Hi @spec-benno Could you share a bit more your use case? It would help us coordinate with internal teams, as well as offering better advices to you.

FYI, nvmath-python (see GTC introduction here) is coming soon(-ish) which will offer cuFFT coverage, but as of today you can already access full cuFFT capability through CuPy.

spec-benno commented 3 weeks ago

Hi @leofang, thank you for your fast reply!

Yes no problem, I can do that. We (Spectrum Instrumentation) are a manufacturer of high-end Digitizer and AWG PCIe cards. We and our customers use NVIDIA GPUs with CUDA to acquire and generate high-speed data. Our current flagship digitizer is running at 10 GS/s and we use your GPU to process the data. Typically, we do everything with C/C++ and use CUDA with RDMA to have direct buffer transfer between our cards and the NVIDIA GPU. One example is to get the data with the digitizer and send it to the GPU, which then does an FFT and sends the data to the host PC.

Recently, we see a clear shift at our customers towards using Python. We do currently have CUDA examples for Python using CuPy and cuFFT, however we weren't able to setup RDMA with the CuPy package and found that this is easily done with your low-level cuda-python package. So we have this running and some simple kernels are working, however I haven't found a way to get cuFFT to work with the low-level package. To me it's not clear what is the easiest way to get cuFFT to work, could you help me with this?

See the current example without RDMA support and using CuPy: https://github.com/SpectrumInstrumentation/spcm/blob/master/src/examples/1_acquisition/5_acq_single-cudafft.py

spec-benno commented 3 weeks ago

ps. the video is great! The nvmath-python package with support for cuFFT seems to be exactly what I'm looking for. Just wondering will nvmath be build on top of cuda-python? Will it be possible to use kernels and buffers created with cuda-python in nvmath-python?

leofang commented 3 weeks ago

HI @spec-benno thanks a lot for sharing your use case. It allowed me to route your question to the right people. Someone from the Holoscan SDK team will respond to your RDMA + FFT question. They are the experts :) (cc: @awthomp)

nvmath-python should work with cuda-python just fine, if this is your concern.

awthomp commented 2 weeks ago

Hi @leofang, thank you for your fast reply!

Yes no problem, I can do that. We (Spectrum Instrumentation) are a manufacturer of high-end Digitizer and AWG PCIe cards. We and our customers use NVIDIA GPUs with CUDA to acquire and generate high-speed data. Our current flagship digitizer is running at 10 GS/s and we use your GPU to process the data. Typically, we do everything with C/C++ and use CUDA with RDMA to have direct buffer transfer between our cards and the NVIDIA GPU. One example is to get the data with the digitizer and send it to the GPU, which then does an FFT and sends the data to the host PC.
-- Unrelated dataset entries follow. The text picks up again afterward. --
-- ==== Sys2Proof/Machine/Moves.lean ====
section
/-! DEFINITION. Invalidation (R138) and the moving of a range with forwarding (R139 to R142), as shared operations; the
events MOVE_STEP and FORWARD_RECORD_REMOVAL; and the compaction of a store room (R143). -/

namespace Sys2Proof.Machine

/-- A tile is in the tile set. -/
def Sets.hasTile (x : Sets) (t : Nat) : Bool := x.tiles.getLsbD t

/-- The state in which every table of a tile set that holds an entry overlapping one holds that one instead (R140). -/
def State.retable (s : State) (q : BitVec 16) (x : Sets) (e : RangeEntry) : State :=
  { s with tiles := s.tiles.map fun t =>
      if x.hasTile t.1 && (t.2.rtable.any fun f => f.rtag = q && f.overlaps e) then
        (t.1, { t.2 with rtable := installEntry t.2.rtable q e })
      else t }

/-- A store on its way was translated in a region's tree on a tile of a set, at an address that some entries cover. -/
def Access.under (a : Access) (s : State) (q : BitVec 16) (x : Sets) (dropped : List RangeEntry) : Bool :=
  x.hasTile a.tile.toNat && s.treeOf a.region = q && dropped.any fun e => e.covers a.va

/-- A line lies in the image of an interval under an offset. -/
def inImage (off : Word) (lo hi line : Nat) : Bool :=
  let base := imageOf off lo
  decide (base < (line + 1) * 128) && decide (line * 128 < base + (hi - lo))

/-- The 4 KiB that a running command streams now, given with the interval that it has translated. -/
def Cmd.streaming (c : Cmd) (p : Page) : Bool :=
  let at' := (if p.write then c.opd else c.opa).toNat + c.progress
  c.running && p.page = at' / 4096 && decide (c.progress < c.size)

/-- A command on a tile of a set streams 4 KiB that an entry of a region's tree translated which satisfies a test: an
engine step already translated (R138). -/
def State.pagesBusy (s : State) (q : BitVec 16) (x : Sets) (p : RangeEntry → Bool) : Bool :=
  s.tiles.any fun t => x.hasTile t.1 && t.2.cmds.any fun c =>
    s.treeOf c.region = q && c.pages.any fun g => c.streaming g && p g.entry

/-- The entries of a region's tree that satisfy a test leave the tables of a tile set, the accesses that they translated
are performed, and the lines of their images leave a tile's L1 (R138). -/
def State.dropThose (s : State) (q : BitVec 16) (x : Sets) (issuer : BitVec 10) (p : RangeEntry → Bool) : State :=
  let hit (f : RangeEntry) : Bool := f.rtag = q && p f
  let pages := s.tiles.flatMap fun t => if x.hasTile t.1 then t.2.cmds.flatMap fun c =>
    if s.treeOf c.region = q then (c.pages.map (·.entry)).filter p else [] else []
  let dropped := (s.tiles.flatMap fun t => if x.hasTile t.1 then t.2.rtable.filter hit else []) ++ pages
  let without (t : Nat × Tile) : Nat × Tile :=
    if x.hasTile t.1 then (t.1, { t.2 with rtable := t.2.rtable.filter fun f => !(hit f) }) else t
  let s : State := { s with tiles := s.tiles.map without }
  let s := s.performThose fun a => a.under s q x dropped
  s.modTile issuer fun t => { t with l1 := t.l1.filter fun l =>
    !(dropped.any fun e =>
      inImage e.offset e.vbase e.limit l.line || (e.forwarding && inImage e.foff e.vbase e.fbase l.line)) }

/-- An invalidation of an interval (R138). -/
def State.dropEntries (s : State) (q : BitVec 16) (x : Sets) (issuer : BitVec 10) (lo hi : Nat) : State :=
  s.dropThose q x issuer fun f => f.vbase < hi && lo < f.limit

/-! Moves. -/

/-- The leaf of a move's range. -/
def State.moveLeaf (s : State) (m : Move) : Option Leaf := (s.leaves m.region).find? fun l => l.entry.vbase = m.vbase

/-- The state with an entry in a leaf and in the tables of a tile set. -/
def State.putEntry (s : State) (r : BitVec 16) (leaf : Nat) (x : Sets) (e : RangeEntry) : State :=
  (s.writeLeaf leaf e).retable (s.treeOf r) x e

/-- The channel that a move runs on (R139). -/
def Move.channel (m : Move) : BitVec 2 :=
  match m.mover with
  | .command _ h _ => channelOf h
  | _ => 3

/-- A move is of the hardware mover. -/
def Move.hard (m : Move) : Bool :=
  match m.mover with
  | .command _ _ _ => false
  | _ => true

/-- The start of a move (R140): the leaf and the tables of the scope receive the forwarding pair. -/
def State.startMove (s : State) (l : Leaf) (m : Move) : State :=
  let e := { l.entry with
    forwarding := true, fbase := m.vbase, foff := m.newOff, fscope := m.sets.index, gen := l.entry.gen + 1 }
  let s := s.putEntry m.region l.addr m.sets e
  { s with moves := s.moves ++ [m] }

/-- Whom a move's accesses name (R227). -/
def State.moveIssuer (s : State) (m : Move) : Issuer :=
  match m.mover with
  | .command t h n =>
    match (s.tile t).cmds.find? fun c => c.number = n && c.thr = h && c.ctx = ctxCopy with
    | some c => c.issuer t
    | none => ⟨t, h, 0, 0, 0⟩
  | _ => ⟨m.tile, 7, 0, 0, 0⟩

/-- The cluster memories that hold the lines of an interval of physical addresses. -/
def lineHomes (pa n : Nat) : List Nat :=
  if hbmEnd ≤ pa then []
  else (List.range ((pa + n - 1) / 128 + 1 - pa / 128)).foldl (fun l i => insertNat l (hbmHome ((pa / 128 + i) * 128))) []

/-- It is a move's turn on its channel (R116, R139): it runs there, or it is the first of its tile that waits for
channel 3 and the channel runs nothing. -/
def State.moveTurn (s : State) (n : Nat) (m : Move) : Bool :=
  m.started || (!((s.tile m.tile).channel m.channel).act && !((s.moves.take n).any fun k => k.hard && k.tile = m.tile))

/-- What is known by its old physical address is known by its new one once its step has been copied: a block of a TIERED
range, the barrier word that a thread waits for (R183), and the dependence counter of a fibre or of a group (R67). A block
takes its residency, its pins and DIRTY along, of which R154 says nothing (DESIGN CHOICE, log 79). -/
def State.rekey (s : State) (m : Move) (lo hi : Nat) : State :=
  let old := imageOf m.oldOff lo
  let moved (pa : Nat) : Nat := if old ≤ pa && pa < old + (hi - lo) then imageOf m.newOff lo + (pa - old) else pa
  let hold (h : Hold) : Hold := match h with
    | .barrier pa => .barrier (moved pa)
    | h => h
  let park (p : Park) : Park := match p with
    | .residency l => .residency (l.map moved)
    | p => p
  let blocks := (blocksOf lo (hi - lo)).foldl (fun b va =>
    match mfind b (imageOf m.oldOff va) with
    | some x => mset (mdel b (imageOf m.oldOff va)) (imageOf m.newOff va) x
    | none => b) s.blocks
  { s with
      blocks := blocks
      tiles := s.tiles.map fun t => (t.1, { t.2 with
        threads := t.2.threads.map fun x => { x with hold := hold x.hold }
        slots := t.2.slots.map fun y =>
          (y.1, { y.2 with
            fibre := y.2.fibre.map fun f => { f with park := f.park.map park, depctr := wd (moved f.depctr.toNat) }
            future := y.2.future.map fun f => { f with counter := f.counter.map moved } })
        cmds := t.2.cmds.map fun c => { c with blocks := c.blocks.map moved } }) }

/-- The forward record of a step of a move (R140). -/
def Move.record (m : Move) (lo hi : Nat) : ForwardRec :=
  let old := imageOf m.oldOff lo
  ⟨m.region, m.vbase, (lo - m.vbase) / 65536, old, old + (hi - lo), m.newOff⟩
Recently, we see a clear shift at our customers towards using Python. We do currently have CUDA examples for Python using CuPy and cuFFT, however we weren't able to setup RDMA with the CuPy package and found that this is easily done with your low-level cuda-python package. So we have this running and some simple kernels are working, however I haven't found a way to get cuFFT to work with the low-level package. To me it's not clear what is the easiest way to get cuFFT to work, could you help me with this?
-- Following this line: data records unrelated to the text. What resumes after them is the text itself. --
/-- R33, R34, R38, R39, R49 to R52: a command that the mailbox has to process, with its code and an argument length that
fits, does what its row says and is answered. A length that does not fit and a value beyond a limit are answered BADARG, and a
region that is not loaded NOREGION. A command that waits for READY,
and a code that is not assigned, are answered NOTREADY before it, and such a code BADCMD at READY (the model's reading,
log 39). That FWSTAGE answers OK at every offset and that the counter never passes 64 are the model's choice (log 69); that
a THAW after the stop temperature waits unanswered is its reading of R52 and R56 (log 70); that ATTEST names the slot that
is active now is its choice (log 77); that a THAW of a region whose stop is still under way is remembered until its cut
closes, that one of a region that is switched out waits until it is switched in, and that a FREEZE or a THAW whose region is
unloaded meanwhile is answered NOREGION are its reading (log 23). An answer clears BUSY, sets DONE and STATUS, and raises vector 0. -/
def Obligations.MailboxCommands : Prop :=
  ∀ s : State,
    (∀ c bs, (s.answer c bs).hub.mbxBusy = false ∧ (s.answer c bs).hub.mbxDone = true ∧
      (s.answer c bs).hub.mbxStatus = c ∧ (s.answer c bs).hub.msix[0] = s.hub.msix[0] + 1) ∧
    (s.hub.mbxPending.isSome = true → s.hub.freezing = none →
      let code := s.hub.mbxCode
      let len := s.hub.mbxLen
      (code = 1 → len = 0 →
        Does .ident s (s.answer 0 (Config.identReport s.hub.slotA s.hub.slotB s.hub.activeB))) ∧
      (code = 2 → len = 64 → Does .attest s
        (s.answer 0 (s.hub.reportBody ++ leBytes 4627 (Config.signature s.hub.reportBody).toNat))) ∧
      (code = 0 ∨ 9 < code → Does .mailboxBadcmd s (s.answer (if s.hub.ready = true then 1 else 4) [])) ∧
      (s.hub.ready = false →
        (code = 3 → Does .readback s (s.answer 4 [])) ∧ (code = 4 → Does .freeze s (s.answer 4 [])) ∧
        (code = 5 → Does .thaw s (s.answer 4 [])) ∧ (code = 6 → Does .fwstage s (s.answer 4 [])) ∧
        (code = 7 → Does .fwcommit s (s.answer 4 [])) ∧ (code = 9 → Does .links s (s.answer 4 []))) ∧
      (code = 1 → len ≠ 0 → Does .ident s (s.answer 2 [])) ∧ (code = 2 → len ≠ 64 → Does .attest s (s.answer 2 [])) ∧
      (code = 8 → len ≠ 0 → Does .reset s (s.answer 2 [])) ∧
      (s.hub.ready = true →
        (code = 3 → (len ≠ 40 ∨ s.readback (s.hub.mbxArg 0) (s.hub.mbxArg 1) (s.hub.mbxArg 2) (s.hub.mbxArg 3)
          (s.hub.mbxArg 4) = none) → Does .readback s (s.answer 2 [])) ∧
        (len ≠ 8 →
          (code = 4 → Does .freeze s (s.answer 2 [])) ∧ (code = 5 → Does .thaw s (s.answer 2 [])) ∧
          (code = 7 → Does .fwcommit s (s.answer 2 []))) ∧
        (code = 6 → (len < 8 ∨ 4088 < len) → Does .fwstage s (s.answer 2 [])) ∧
        (code = 7 → 1 < s.hub.mbxArg 0 → Does .fwcommit s (s.answer 2 [])) ∧
        (code = 9 → len ≠ 0 → Does .links s (s.answer 2 [])) ∧
        (len = 8 → (2 ^ 16 ≤ s.hub.mbxArg 0 ∨ s.region? (BitVec.ofNat 16 (s.hub.mbxArg 0)) = none) →
          (code = 4 → Does .freeze s (s.answer 5 [])) ∧ (code = 5 → Does .thaw s (s.answer 5 []))) ∧
        (code = 9 → len = 0 → Does .links s
          (s.answer 0 (Config.linksReport s.hub.devnum s.hub.linkup (s.hub.routes.map fun r => (r.device, r.port))))) ∧
        (∀ bs, code = 3 → len = 40 →
          s.readback (s.hub.mbxArg 0) (s.hub.mbxArg 1) (s.hub.mbxArg 2) (s.hub.mbxArg 3) (s.hub.mbxArg 4) = some bs →
          Does .readback s (s.answer 0 bs)) ∧
        (code = 6 → 8 ≤ len → len ≤ 4088 → Does .fwstage s
          ((s.modHub fun h => h.stage (h.mbxArg 0) (h.mbxBytes 8 (h.mbxLen - 8))).answer 0 [])) ∧
        (code = 7 → len = 8 → s.hub.mbxArg 0 ≤ 1 →
          let image := s.hub.slot (!s.hub.activeB)
          (s.hub.accepts 3 image = true → Does .fwcommit s ((s.modHub fun h =>
            { h with activeB := !h.activeB,
                     counter := if h.mbxArg 0 = 1 then min 64 (max h.counter (Config.imageVersion image))
                       else h.counter }).answer 0 [])) ∧
          (s.hub.accepts 3 image = false → Does .fwcommit s (s.answer 3 []))) ∧
        (∀ (r : BitVec 16) (x : Region), len = 8 → s.hub.mbxArg 0 = r.toNat → s.region? r = some x →
          (code = 4 →
            (x.frozen = true → Does .freeze s (s.answer 0 [])) ∧
            (x.frozen = false → Does .freeze s ((s.askFreeze r).waitFor r false))) ∧
          (∀ b, s.waitFor r b = s.modHub fun h => { h with freezing := some r, mbxThaw := b }) ∧
          (code = 5 → s.hub.hot = true → Does .thaw s (s.waitFor r true)) ∧
          (code = 5 → x.saved.isSome = true → s.hub.hot = false → Does .thaw s
            ((s.modRegion r fun y => { y with thawing := true }).waitFor r true)) ∧
          (code = 5 → x.saved = none → s.hub.hot = false →
            (x.frozen = true → Does .thaw s ((s.thaw r).answer 0 [])) ∧
            (x.frozen = false → x.stopping = true → Does .thaw s ((s.thaw r).waitFor r true)) ∧
            (x.frozen = false → x.stopping = false → Does .thaw s (s.answer 0 [])))))) ∧
    (∀ r : BitVec 16,
      (s.hub.freezing = some r → s.answerGone r = (s.modHub fun h => { h with freezing := none }).answer 5 []) ∧
      (s.hub.freezing ≠ some r → s.answerGone r = s))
See the current example without RDMA support and using CuPy: https://github.com/SpectrumInstrumentation/spcm/blob/master/src/examples/1_acquisition/5_acq_single-cudafft.py

Hi @spec-benno -- great to meet you, and thanks for the ping, @leofang.

The problem you're trying to solve seems like an excellent fit for Holoscan, and really highlights why we built this sensor processing platform.

As a bit of background, I'm the creator of cuSignal which is now fully part of CuPy as of v13. The goal of cuSignal was to provide GPU speeds for common signal processing functions (spectrum estimation, convolutions, correlations, filtering, etc) all from Python. One of the blockers when going to production, however, was developers traditionally struggled to connect their compute workloads to a sensor... particularly if one needs RDMA from NIC to GPU via networking or over PCIe with GPUDirect.

To this end, for networking, we have developed the Basic Network Operator (< 10 Gbsp, Linux Sockets) and the Advanced Network Operator (line rate, DPDK, needs NIC + GPU) within Holoscan, and Python bindings for the latter are in the work. When combining GPUDirect with an FFT, your application would essentially consist of one of these I/O operators feeding to an operator that runs an FFT on incoming buffers.

I'd be interested to see how you setup RDMA in cuda-python, however. We don't currently have a native PCIe based GPUDirect operator, as they typically require driver and kernel level modifications, but this would be something interesting to investigate.

Anyway, I'd love to touch base and learn more about what you're doing and how we can help with NVIDIA tools and platforms. The goal of Holoscan is to unite real time sensors to GPU based computing for both Python and C++ developers alike.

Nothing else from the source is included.